/-- The reasons a step stops with a fault. -/
inductive Fault where
  /-- raised by `exec` of a sequencer instruction or an op-word when `cur` names no strand or routine that
  exists: the manual gives such an instruction no agent to act for. Safe: the machine never issues so. -/
  | noAgent
  deriving DecidableEq, Repr, Inhabited

/-- The reasons a step is refused. -/
inductive Refusal where
  /-- an instruction without a meaning in this model, by its mnemonic; raised by `exec`'s arm. Safe. -/
  | notModelled (mnemonic : String)
  deriving DecidableEq, Repr, Inhabited

/-- The answer of a meaning. -/
abbrev Out := Host.Outcome State Fault Refusal

/-- The machine right after reset (R387 step 6): no launch placed, memory with nothing listed, every partition and
device register at its reset value. -/
def State.reset : State := {}

end Sys2Proof.Machine
end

Assigned task ::
Precisely as given, transcribe all of the entries above.

Task solution ::
/-- The reasons a step stops with a fault. -/
inductive Fault where
  /-- raised by `exec` of a sequencer instruction or an op-word when `cur` names no strand or routine that
  exists: the manual gives such an instruction no agent to act for. Safe: the machine never issues so. -/
  | noAgent
  deriving DecidableEq, Repr, Inhabited

/-- The reasons a step is refused. -/
inductive Refusal where
  /-- an instruction without a meaning in this model, by its mnemonic; raised by `exec`'s arm. Safe. -/
  | notModelled (mnemonic : String)
  deriving DecidableEq, Repr, Inhabited

/-- The answer of a meaning. -/
abbrev Out := Host.Outcome State Fault Refusal

/-- The machine right after reset (R387 step 6): no launch placed, memory with nothing listed, every partition and
device register at its reset value. -/
def State.reset : State := {}

end Sys2Proof.Machine
end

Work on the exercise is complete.